Die Behandlung nahm ihr fast alles, einschließlich ihrer Haare, ihres Appetits, ihrer Kraft und ihrer Fähigkeit, ohne Pause vom Schlafzimmer in die Küche zu gehen.
Dann haben sie uns auch noch unser Geld weggenommen.
Mein Vater hatte uns verlassen, als ich neun war. Er schickte mir noch ein paar Jahre lang Geburtstagskarten, dann aber nicht mehr. Es waren immer nur meine Mutter und ich gewesen, und sie hat mir nie das Gefühl gegeben, dass das etwas Trauriges war.
Doch der Krebs hat unsere kleine Familie auf schmerzhafte Weise weiter verkleinert.
Im Frühjahr waren unsere Ersparnisse aufgebraucht.
Die Rente meiner Mutter war weg. Auch die Notfallrücklage, die sie sich über die Jahre mit kleinen Entbehrungen angespart hatte, war verschwunden.
Als die Ballsaison begann, habe ich sie deshalb ignoriert.
Meine Freundinnen schickten Fotos in den Gruppenchat. Sie trugen Kleider mit glitzernden Oberteilen und Spitzenrücken. Kurz gesagt, ihre Kleider kosteten mehr als unser monatliches Lebensmittelbudget.
Ich habe den Chat stummgeschaltet.
Eines Nachmittags kam meine beste Freundin Jenna an meinem Spind auf mich zu.
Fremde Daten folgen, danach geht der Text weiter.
theorem runItem_of_group {h : Head} {p : Packet} {g : Group} (boot : h.fromBoot = true)
    (late : (h.queue p.queue).lateItems = 0) (group : (h.queue p.queue).group = some g) (c : Command) :
    runItem c p h = if g.remaining > 0 then deferItem c p h else h := by
  simp [runItem, boot, late, group]

theorem firstRefusal_take {l : List (Bool × Nat)} (none : firstRefusal l = none) (n : Nat) : firstRefusal (l.take n) = .none := by
  induction l generalizing n with
  | nil => simp [firstRefusal]
  | cons x rest ih =>
    obtain ⟨holds, status⟩ := x
    cases n with
    | zero => rfl
    | succ n =>
      cases holds with
      | true => cases none
      | false => exact ih none n

/-- Nothing stands before the status of an ended group when nothing refuses the item. -/
theorem lateJudge_of_unrefused {c : Command} {p : Packet} {h : Head} (j : judge c .queue p h = none) (late : Nat) :
    lateJudge c late p h = late := by
  have stages : firstRefusal (stages c .queue p h) = none := by
    cases first : firstRefusal (stages c .queue p h) with
    | none => rfl
    | some status => rw [judge, first] at j; cases j
  rw [lateJudge, firstRefusal_take stages, Option.getD_none]

/-- Settles O11, by the part that does not run, the ended group, the complete group and the open group. -/
theorem itemsHeldBack : Obligations.ItemsHeldBack := by
  unfold Obligations.ItemsHeldBack
  intro i c p s e q
  rw [exec_runItem e q s]
  refine ⟨fun still => by rw [runItem_of_still still], ?late, ?complete, ?opened⟩
  case late =>
    rintro j boot late rfl
    exact ⟨by rw [runItem_of_late boot late], fun unrefused => lateJudge_of_unrefused unrefused _⟩
  case complete =>
    intro g boot late group complete
    rw [runItem_of_group boot late group, if_neg (by omega)]
  case opened =>
    rintro g j k boot late group opened rfl unrefused rfl room
    rw [runItem_of_group boot late group, if_pos opened, deferItem]
    simp only [unrefused]
    rw [if_neg (Nat.not_le.mpr room)]

/-! ### Items that only read -/

/-- What an OBSERVE command may change: free values are drawn, PTP counts cleared, the peaks of tiles cleared and their factor
found, BKUP_LOW found. -/
structure Observed where
  drawn : Nat
  ports : List PtpPort
  tiles : List Tile
  sagFactor : Nat
  bkupLow : Bool

/-- Those parts of a head as they stand. -/
def Head.observed (h : Head) : Observed := ⟨h.drawn, h.time.ports, h.compute.tiles, h.compute.sagFactor, h.power.bkupLow⟩

/-- A head with those parts replaced. -/
def Head.withObserved (h : Head) (o : Observed) : Head :=
  { h with drawn := o.drawn, time := { h.time with ports := o.ports }
           compute := { h.compute with tiles := o.tiles, sagFactor := o.sagFactor }
           power := { h.power with bkupLow := o.bkupLow } }

/-- The parts that opcodes of their own clear or find are as they stand in `h`. -/
def Observed.keeps (o : Observed) (h : Head) (opcode : Nat) : Prop :=
  (opcode ≠ 0x0503 → o.ports = h.time.ports) ∧
  (opcode ≠ 0x0801 → o.tiles = h.compute.tiles ∧ o.sagFactor = h.compute.sagFactor) ∧
  (opcode ≠ 0x1000 → o.bkupLow = h.power.bkupLow)

/-- The command finishes at once and only reads. -/
def Command.reads (c : Command) (p : Packet) (h : Head) : Prop :=
  ∃ (o : Observed) (reply : List Byte), c.effect p h = { head := h.withObserved o, reply } ∧ o.keeps h c.opcode

/-- The head as it stands, but for free values drawn. -/
theorem Observed.keeps_drawn (h : Head) (n opcode : Nat) : ({ h.observed with drawn := n } : Observed).keeps h opcode :=
  ⟨fun _ => rfl, fun _ => ⟨rfl, rfl⟩, fun _ => rfl⟩

/-- A command that leaves the head as it is. -/
theorem Command.reads_of_still {c : Command} {p : Packet} {h : Head} (still : c.effect p h = { head := h, reply := (c.effect p h).reply }) :
    c.reads p h := ⟨h.observed, _, still, Observed.keeps_drawn h h.drawn _⟩

/-- A command that only draws free values. -/
theorem Command.reads_of_drawn {c : Command} {p : Packet} {h : Head} {n : Nat}
    (drawn : c.effect p h = { head := { h with drawn := n }, reply := (c.effect p h).reply }) : c.reads p h :=
  ⟨{ h.observed with drawn := n }, _, drawn, Observed.keeps_drawn h n _⟩

/-- GET_PTP_PORT clears what it counts (R185). -/
theorem getPtpPortCmd_reads (p : Packet) (h : Head) : getPtpPortCmd.reads p h :=
  ⟨{ h.observed with ports := setAt p.target (fun x => { x with dropped := 0, overflow := x.overflow && pu p 0 1 = 0 }) h.time.ports },
    _, rfl, fun other => absurd rfl other, fun _ => ⟨rfl, rfl⟩, fun _ => rfl⟩

/-- GET_TILE_LOAD finds the factor and clears the peaks. -/
theorem getTileLoadCmd_reads (p : Packet) (h : Head) : getTileLoadCmd.reads p h :=
  ⟨{ h.observed with
      tiles := h.compute.tiles.map fun x => { x with uPeak := 0, preempts := 0 }, sagFactor := h.sagFactor },
    _, rfl, fun _ => rfl, fun other => absurd rfl other, fun _ => rfl⟩

/-- GET_POWER measures, and BKUP_LOW follows its measurement (log 71). -/
theorem getPowerCmd_reads (p : Packet) (h : Head) : getPowerCmd.reads p h :=
  ⟨{ h.observed with drawn := h.drawn + 2, bkupLow := Config.freeNat h.drawn % 65536 < 2200 },
    _, rfl, fun _ => rfl, fun _ => ⟨rfl, rfl⟩, fun other => absurd rfl other⟩

/-- GET_CONTOUR of a free entry gives free values (log 59). -/
theorem getContourCmd_reads (p : Packet) (h : Head) : getContourCmd.reads p h := by
  cases entry : h.cal.entries.find? fun e => e.entry = p.target with
  | none => exact Command.reads_of_drawn (n := h.drawn + 2) (by simp only [getContourCmd, entry]; rfl)
  | some x => exact Command.reads_of_still (by simp only [getContourCmd, entry])

/-- READ_CHANNEL before a first result gives free values (log 59). -/
theorem readChannelCmd_reads (p : Packet) (h : Head) : readChannelCmd.reads p h := by
  cases result : h.acq.latest.find? fun l => l.code = p.target with
  | none => exact Command.reads_of_drawn (n := h.drawn + 1) (by simp only [readChannelCmd, acqCommand, result]; rfl)
  | some x => exact Command.reads_of_still (by simp only [readChannelCmd, acqCommand, result])

/-- GET_PIN draws the level outside (log 3). -/
theorem getPinCmd_reads (p : Packet) (h : Head) : getPinCmd.reads p h := by
  refine Command.reads_of_drawn (n := h.drawn + 1) ?_
  by_cases ball : p.target < 40
  · simp only [getPinCmd, pinCommand, ball, if_true]; rfl
  · simp only [getPinCmd, pinCommand, ball, if_false]; rfl

/-- Every OBSERVE command of the table only reads. -/
theorem hostCommand_reads {i : Instr} {c : Command} {p : Packet} (e : hostCommand i = some (c, p)) (cls : c.cls = .observe)
    (h : Head) : c.reads p h := by
  cases i with
  | getPtpPort p => cases e; exact getPtpPortCmd_reads p h
  | getTileLoad p => cases e; exact getTileLoadCmd_reads p h
  | getPower p => cases e; exact getPowerCmd_reads p h
  | getContour p => cases e; exact getContourCmd_reads p h
  | readChannel p => cases e; exact readChannelCmd_reads p h
  | getPin p => cases e; exact getPinCmd_reads p h
  | _ => cases e <;> cases cls <;> exact Command.reads_of_still rfl

/-- Settles O14: every OBSERVE command only reads, and a served item of one is answered at once. -/
theorem observeChangesNothing : Obligations.ObserveChangesNothing := by
  unfold Obligations.ObserveChangesNothing
  intro i c p s e cls served
  obtain ⟨o, reply, effect, keeps⟩ := hostCommand_reads e cls (s.taken p)
  exact ⟨reply, o.drawn, o.ports, o.tiles, o.sagFactor, o.bkupLow, (exec_hostCommand e s).trans (answered_of served effect), keeps⟩

end Sys2Proof.Machine
end

section
/-! PROOF. The calendar of the RTC (R455-R457): years, months and days spell the days of the 400 years. -/
namespace Sys2Proof.Machine

theorem sumNat_eq_sum (l : List Nat) : sumNat l = l.sum := List.sum_eq_foldl_nat.symm

/-! ### Months -/

theorem monthLengths_length (y : Nat) : (monthLengths y).length = 12 := rfl

theorem monthLengths_getElem {y m : Nat} (lo : 1 ≤ m) (hi : m ≤ 12) : (monthLengths y).getD (m - 1) 0 =
    if m = 2 then (if leapYear y then 29 else 28) else if m ∈ [4, 6, 9, 11] then 30 else 31 := by
  interval_cases m <;> rfl

/-- Days of a year. -/
theorem monthLengths_sum (y : Nat) : (monthLengths y).sum = if leapYear y then 366 else 365 := by
  cases leap : leapYear y <;> simp [monthLengths, leap]

/-- Within a list of month lengths a day of the year has its month and its day of the month. -/
theorem monthDay_spec {m d : Nat} {l : List Nat} (within : d < l.sum) :
    ∃ j < l.length, ∃ day, monthDay m d l = (m + j, day) ∧ 1 ≤ day ∧ day ≤ l.getD j 0 ∧ (l.take j).sum + (day - 1) = d := by
  induction l generalizing m d with
  | nil => simp at within
  | cons n rest ih =>
    rw [monthDay]
    by_cases first : d < n
    · exact ⟨0, by simp, d + 1, by simp [first], by omega, by simpa using first, by simp⟩
    · rw [List.sum_cons] at within
      obtain ⟨j, inside, day, found, lo, hi, total⟩ := ih (m := m + 1) (d := d - n) (by omega)
      refine ⟨j + 1, by simpa using inside, day, ?_, lo, by simpa using hi, ?_⟩
      · rw [if_neg first, found, Nat.add_assoc, Nat.add_comm 1]
      · rw [List.take_succ_cons, List.sum_cons]
        omega

/-- A month and its day come back from the day of the year. -/
theorem monthDay_take {m j day : Nat} {l : List Nat} (lo : 1 ≤ day) (hi : day ≤ l.getD j 0) :
    monthDay m ((l.take j).sum + (day - 1)) l = (m + j, day) := by
  induction l generalizing m j with
  | nil => simp at hi; omega
  | cons n rest ih =>
    cases j with
    | zero =>
      have first : day - 1 < n := by simp at hi; omega
      simp [monthDay, first]
      omega
    | succ j =>
      have later : ¬ n + (rest.take j).sum + (day - 1) < n := by omega
      rw [List.take_succ_cons, List.sum_cons, monthDay, if_neg later,
        show n + (rest.take j).sum + (day - 1) - n = (rest.take j).sum + (day - 1) by omega, ih (by simpa using hi)]
      simp
      omega

/-! ### Years -/

/-- A year is a leap year by the rests of its number from 2000 on: every fourth, but for the hundredths, and for these every
fourth. -/
theorem leapYear_count (k : Nat) : (if leapYear (2000 + k) then 366 else 365) + (if k % 100 = 0 then 1 else 0) =
    365 + (if k % 4 = 0 then 1 else 0) + (if k % 400 = 0 then 1 else 0) := by
  have r4 : (2000 + k) % 4 = k % 4 := by omega
  have r100 : (2000 + k) % 100 = k % 100 := by omega
  have r400 : (2000 + k) % 400 = k % 400 := by omega
  simp only [leapYear, r4, r100, r400, Bool.or_eq_true, Bool.and_eq_true, decide_eq_true_eq]
  split_ifs <;> omega

/-- The next year begins after the days of this one. -/
theorem yearDays_succ (k : Nat) : yearDays (k + 1) = yearDays k + (monthLengths (2000 + k)).sum := by
  have count := leapYear_count k
  have q4 : (k + 1 + 3) / 4 = (k + 3) / 4 + if k % 4 = 0 then 1 else 0 := by split <;> omega
  have q100 : (k + 1 + 99) / 100 = (k + 99) / 100 + if k % 100 = 0 then 1 else 0 := by split <;> omega
  have q400 : (k + 1 + 399) / 400 = (k + 399) / 400 + if k % 400 = 0 then 1 else 0 := by split <;> omega
  have fewer : (k + 99) / 100 ≤ 365 * k + (k + 3) / 4 := by omega
  have fewer' : (k + 1 + 99) / 100 ≤ 365 * (k + 1) + (k + 1 + 3) / 4 := by omega
  rw [monthLengths_sum]
  unfold yearDays
  rw [q4, q100] at fewer'
  rw [q4, q100, q400]
  generalize (if leapYear (2000 + k) then 366 else 365) = days at *
  generalize (if k % 4 = 0 then 1 else 0) = a at *
  generalize (if k % 100 = 0 then 1 else 0) = b at *
  generalize (if k % 400 = 0 then 1 else 0) = c at *
  generalize (k + 3) / 4 = q at *
  generalize (k + 99) / 100 = r at *
  generalize (k + 399) / 400 = s at *
  omega

theorem yearDays_strictMono : StrictMono yearDays := by
  refine strictMono_nat_of_lt_succ fun k => ?_
  rw [yearDays_succ, monthLengths_sum]
  split <;> omega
„Lily, hast du deine Fahrkarte schon gekauft?“
“Nee.”
Der Schulball ist in drei Wochen.
“Ich weiß.”
Sie runzelte die Stirn. „Du wolltest schon seit deinem ersten Schuljahr dorthin.“
Ich habe meine Meinung geändert.
„Nein, das bist du nicht.“
Ich schloss meinen Spind. „Jenna, das können wir uns nicht leisten.“
Ihr Gesichtsausdruck wurde weicher. „Ich kann helfen.“
„Nein“, sagte ich schnell. „Bitte nicht.“
Ich konnte Wohltätigkeit nicht ausstehen.
Und das lag nicht daran, dass ich dachte, ich sei zu gut dafür, sondern daran, dass ich bereits so hilflos war, dass mich eine weitere freundliche Geste an meine Grenzen brachte.
In derselben Woche erhielt ich meine Zusage-E-Mail von der Ashford University.